*** Opening Data ***
@[simp] theorem putBlock_obuf (b : Block) (s : State) : (putBlock b s).obuf = b := rfl

section
variable {t : State} {p : List Byte}

theorem readObuf_zero_of_frameBlock (h : t.obuf = frameBlock p) (hlen : p.length ≤ 15) :
    (readObuf t 0).toNat = p.length := by
  rw [readObuf_of_obuf h 0 (by decide), frameBytes_zero, BitVec.toNat_ofNat]
  omega

theorem readObuf_payload_of_frameBlock (h : t.obuf = frameBlock p) (hlen : p.length ≤ 15) {k : Nat} (hk : k < p.length) :
    readObuf t (k + 1) = p.getD k 0 := by
  have hlt : k + 1 < 16 := by omega
  rw [readObuf_of_obuf h (k + 1) hlt, frameBytes_payload p k hk]

theorem readObuf_pad_of_frameBlock (h : t.obuf = frameBlock p) {k : Nat} (hk : k < 15) (hpad : p.length ≤ k) :
    readObuf t (k + 1) = 0x00 := by
  rw [readObuf_of_obuf h (k + 1) (by omega), frameBytes_pad p k hpad]

end

theorem succeed_outBytes_frameBytes {p : List Byte} (hlen : p.length ≤ 15) (s : State) :
    succeed (outBytes (frameBytes p) s) = putBlock (frameBlock p) s :=
  succeed_outBytes_of_length (frameBytes_length p hlen) s

theorem succeed_outBytes_encryptBytes (p : List Byte) (s : State) :
    succeed (outBytes (Aes.encryptBytes s.key (frameBytes p)) s) = putBlock (Aes.encrypt s.key (frameBlock p)) s := by
  rw [succeed_outBytes_of_length (encryptBytes_length ..), blockOfBytes_encryptBytes, frameBlock]

/-! FRAME and FRAMEE (R161, R162). -/

section
variable {s : State}

theorem inputBytes_length (s : State) : (inputBytes s).length = s.ilen.toNat := ibufSlice_length ..

theorem inputBytes_getD {k : Nat} (hk : k < s.ilen.toNat) : (inputBytes s).getD k 0 = readIbuf s k :=
  (readIbuf_eq_getD_ibufSlice s hk).symm

theorem exec_frame_ok (h : s.ilen.toNat ≤ 15) : exec .frame s = .next (putBlock (frameBlock (inputBytes s)) s) :=
  (execFrame_ok h).trans (congrArg _ (succeed_outBytes_frameBytes ((inputBytes_length s).trans_le h) s))

theorem exec_framee_ok (h : s.ilen.toNat ≤ 15) :
    exec .framee s = .next (putBlock (Aes.encrypt s.key (frameBlock (inputBytes s))) s) :=
  (execFramee_ok h).trans (congrArg _ (succeed_outBytes_encryptBytes (inputBytes s) s))

end

/-- Settles O27: the frame of the input bytes, read byte by byte. -/
theorem frameRule : Obligations.FrameRule := by
  refine ⟨rfl, rfl, ?_, fun _ h => execFrame_error h.not_ge⟩
  intro s hilen
  have hcount := inputBytes_length s
  refine ⟨_, exec_frame_ok hilen, rfl, ?_, ?_, ?_⟩
  · rw [readObuf_zero_of_frameBlock (putBlock_obuf ..) (hcount.trans_le hilen), hcount]
  · intro k hk
    rw [readObuf_payload_of_frameBlock (putBlock_obuf ..) (hcount.trans_le hilen) (hk.trans_eq hcount.symm),
      inputBytes_getD hk]
  · exact fun k hk hpad => readObuf_pad_of_frameBlock (putBlock_obuf ..) hk (hcount.trans_le hpad)

/-- Settles O28: both operations put out the frame of the same input bytes, FRAMEE encrypted. -/
theorem frameeRule : Obligations.FrameeRule :=
  ⟨rfl, rfl, fun _ hilen => ⟨_, exec_frame_ok hilen, rfl, exec_framee_ok hilen⟩,
    fun _ h => execFramee_error h.not_ge⟩

/-! The commands (R163 to R170). -/

/-- CMD.*, the form that puts out the wire packet, P = 0 (R73). -/
def wireOp : Command → Instr
  | .ledon => .cmdLedon
  | .ledoff => .cmdLedoff
  | .mode => .cmdMode
  | .speed => .cmdSpeed
  | .light => .cmdLight
  | .dats => .cmdDats
  | .datcp => .cmdDatcp

/-- CMDP.*, the form that puts out the plaintext block, P = 1 (R73). -/
def plainOp : Command → Instr
  | .ledon => .cmdpLedon
  | .ledoff => .cmdpLedoff
  | .mode => .cmdpMode
  | .speed => .cmdpSpeed
  | .light => .cmdpLight
  | .dats => .cmdpDats
  | .datcp => .cmdpDatcp

theorem exec_plainOp (c : Command) (s : State) :
    exec (plainOp c) s = .next (putBlock (frameBlock (commandPayload c s.arg)) s) := by
  have harm : exec (plainOp c) s = .next (commandPlain c s) := by cases c <;> rfl
  have hlen : (commandPayload c s.arg).length ≤ 15 := (commandPayload_length_le c s.arg).trans (by decide)
  rw [harm, commandPlain, commandFrame, succeed_outBytes_frameBytes hlen]

theorem exec_wireOp (c : Command) (s : State) :
    exec (wireOp c) s = .next (putBlock (Aes.encrypt s.key (frameBlock (commandPayload c s.arg))) s) := by
  have harm : exec (wireOp c) s = .next (commandEncrypted c s) := by cases c <;> rfl
  rw [harm, commandEncrypted, commandFrame, succeed_outBytes_encryptBytes]

/-- Both forms of a command from every state, given the bytes of its frame. -/
theorem exec_command (c : Command) {s : State} {b : Block} (h : frameBytes (commandPayload c s.arg) = b.toList) :
    exec (plainOp c) s = .next (putBlock b s) ∧ exec (wireOp c) s = .next (putBlock (Aes.encrypt s.key b) s) := by
  have hblock : frameBlock (commandPayload c s.arg) = b := by rw [frameBlock, h, blockOfBytes_toList]
  rw [← hblock]
  exact ⟨exec_plainOp c s, exec_wireOp c s⟩

theorem loByte_eq_of_toNat {v : Half} {l : Byte} (h : v.toNat % 256 = l.toNat) : loByte v = l := by
  rw [loByte_eq_ofNat, h, BitVec.ofNat_toNat, BitVec.setWidth_eq]

theorem hiByte_eq_of_toNat {v : Half} {h : Byte} (hv : v.toNat / 256 = h.toNat) : hiByte v = h := by
  rw [hiByte_eq_ofNat, hv, BitVec.ofNat_toNat, BitVec.setWidth_eq]

/-- Settles O29: the frame of a bare name does not depend on the state. -/
theorem argumentlessCommands : Obligations.ArgumentlessCommands := by
  refine ⟨rfl, rfl, rfl, rfl, rfl, rfl, fun s => ?_⟩
  exact and_assoc.mp ⟨exec_command .ledon rfl, and_assoc.mp ⟨exec_command .ledoff rfl, exec_command .datcp rfl⟩⟩

/-- Settles O30: the one argument byte is the low byte of ARG. -/
theorem byteArgumentCommands : Obligations.ByteArgumentCommands := by
  refine ⟨rfl, rfl, rfl, rfl, rfl, rfl, fun s a ha => ?_⟩
  obtain rfl := loByte_eq_of_toNat ha
  exact and_assoc.mp ⟨exec_command .mode rfl, and_assoc.mp ⟨exec_command .speed rfl, exec_command .light rfl⟩⟩

/-- Settles O31: the argument bytes are the two halves of ARG, then the two zeros of the payload. -/
theorem datsCommand : Obligations.DatsCommand := by
  refine ⟨rfl, rfl, fun s h l harg => ?_⟩
  obtain rfl : loByte s.arg = l := loByte_eq_of_toNat (by omega)
  obtain rfl : hiByte s.arg = h := hiByte_eq_of_toNat (by omega)
  exact exec_command .dats rfl

/-- The seven commands in the order of their ids (R73). -/
def allCommands : List Command := [.ledon, .ledoff, .mode, .speed, .light, .dats, .datcp]

/-- Settles O32: the two forms of a command put out the same frame, one of them encrypted, and decryption undoes it. -/
theorem wirePacketIsEncryptedBlock : Obligations.WirePacketIsEncryptedBlock := by
  intro p hp s
  obtain ⟨c, -, rfl⟩ : ∃ c ∈ allCommands, (wireOp c, plainOp c) = p := List.mem_map.mp hp
  exact ⟨_, exec_plainOp c s, exec_wireOp c s, Aes.decrypt_encrypt ..⟩

end Sys2Proof.Machine
end

section
/-! The chunk encoder (R190 to R194): CHUNK and CHUNKE are one operation but for the map of the block, and a restarted
cursor followed by `ceil(ILEN/15)` of them puts out the payload piece by piece. -/

namespace Sys2Proof.Machine

open Sys2Proof.Safety

/-! The restart (R191). -/

/-- The state after CRST. -/
def restartCursor (s : State) : State := { s with cpos := 0, ccnt := 0, err := .ok, last := false }

theorem exec_crst (s : State) : exec .crst s = .next (restartCursor s) := rfl

theorem statusEnd_restartCursor (s : State) : statusEnd (restartCursor s) = true ↔ s.ilen.toNat = 0 :=
  (statusEnd_iff _).trans Nat.le_zero

/-- Settles O33: END compares ILEN with the cursor's 0. -/
theorem crstRule : Obligations.CrstRule :=
  ⟨rfl, fun s => ⟨_, exec_crst s, rfl, statusEnd_restartCursor s⟩⟩

/-! One chunk (R192, R193). -/

/-- The state after a chunk that puts out the block `b`. -/
def putChunk (b : Block) (s : State) : State :=
  { s with
    obuf := b, olen := 16, cpos := s.cpos + BitVec.ofNat 16 (chunkLen s), ccnt := s.ccnt + 1, err := .ok,
    last := decide (s.cpos + BitVec.ofNat 16 (chunkLen s) = s.ilen) }

@[simp] theorem putChunk_obuf (b : Block) (s : State) : (putChunk b s).obuf = b := rfl

/-- Emitting sixteen bytes is emitting their block (R9). -/
theorem emitChunk_of_length {bytes : List Byte} (hlen : bytes.length = 16) (s : State) :
    emitChunk bytes s = putChunk (blockOfBytes bytes) s := by
  rw [emitChunk, outBytes, hlen]
  rfl

section
variable {s : State}

theorem putChunk_cpos (b : Block) (hc : s.cpos.toNat < s.ilen.toNat) :
    (putChunk b s).cpos.toNat = s.cpos.toNat + chunkLen s := cpos_add_chunkLen s hc

theorem putChunk_last_iff (b : Block) (hc : s.cpos.toNat < s.ilen.toNat) :
    (putChunk b s).last = true ↔ s.ilen.toNat ≤ s.cpos.toNat + 15 := emitChunk_last_iff [] hc

theorem chunkData_length_le (s : State) : (chunkData s).length ≤ 15 := (chunkData_length s).trans_le (chunkLen_le s)
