-- ==== Sys2Proof/Machine/Length.lean ====
section
/-! DEFINITION. The length field (40_frame_decoder.md R86, R87). -/

namespace Sys2Proof.Machine

/-- R86: `len_lo <- b; st <- LengthHigh`. -/
def execFeedLenlo (b : Byte) (s : State) : Host.Outcome State Fault Refusal :=
  .next (setSt St.lengthHigh (setLenLo b (noFrame s)))

/-- R87: with `L = b ++ len_lo`, `L <= MAX_PAYLOAD` gives `len <- L[3:0]; st <- Type`, else `st <- AwaitHeadLow;
abort(OVERLONG)` with `len` unchanged. -/
def execFeedLenhi (b : Byte) (s : State) : Host.Outcome State Fault Refusal :=
  let l := declaredLength b s.regs.lenLo
  if lengthAccepted l then .next (setSt St.type (setLen (lengthCount l) (noFrame s)))
  else .next (abort .overlong (noFrame s))

end Sys2Proof.Machine
end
*** Closing Data ***
**Your goal:**
All lines of the data above that include the word "Fault" must be shown.

**Exercise solution:**
def execFeedLenlo (b : Byte) (s : State) : Host.Outcome State Fault Refusal :=
def execFeedLenhi (b : Byte) (s : State) : Host.Outcome State Fault Refusal :=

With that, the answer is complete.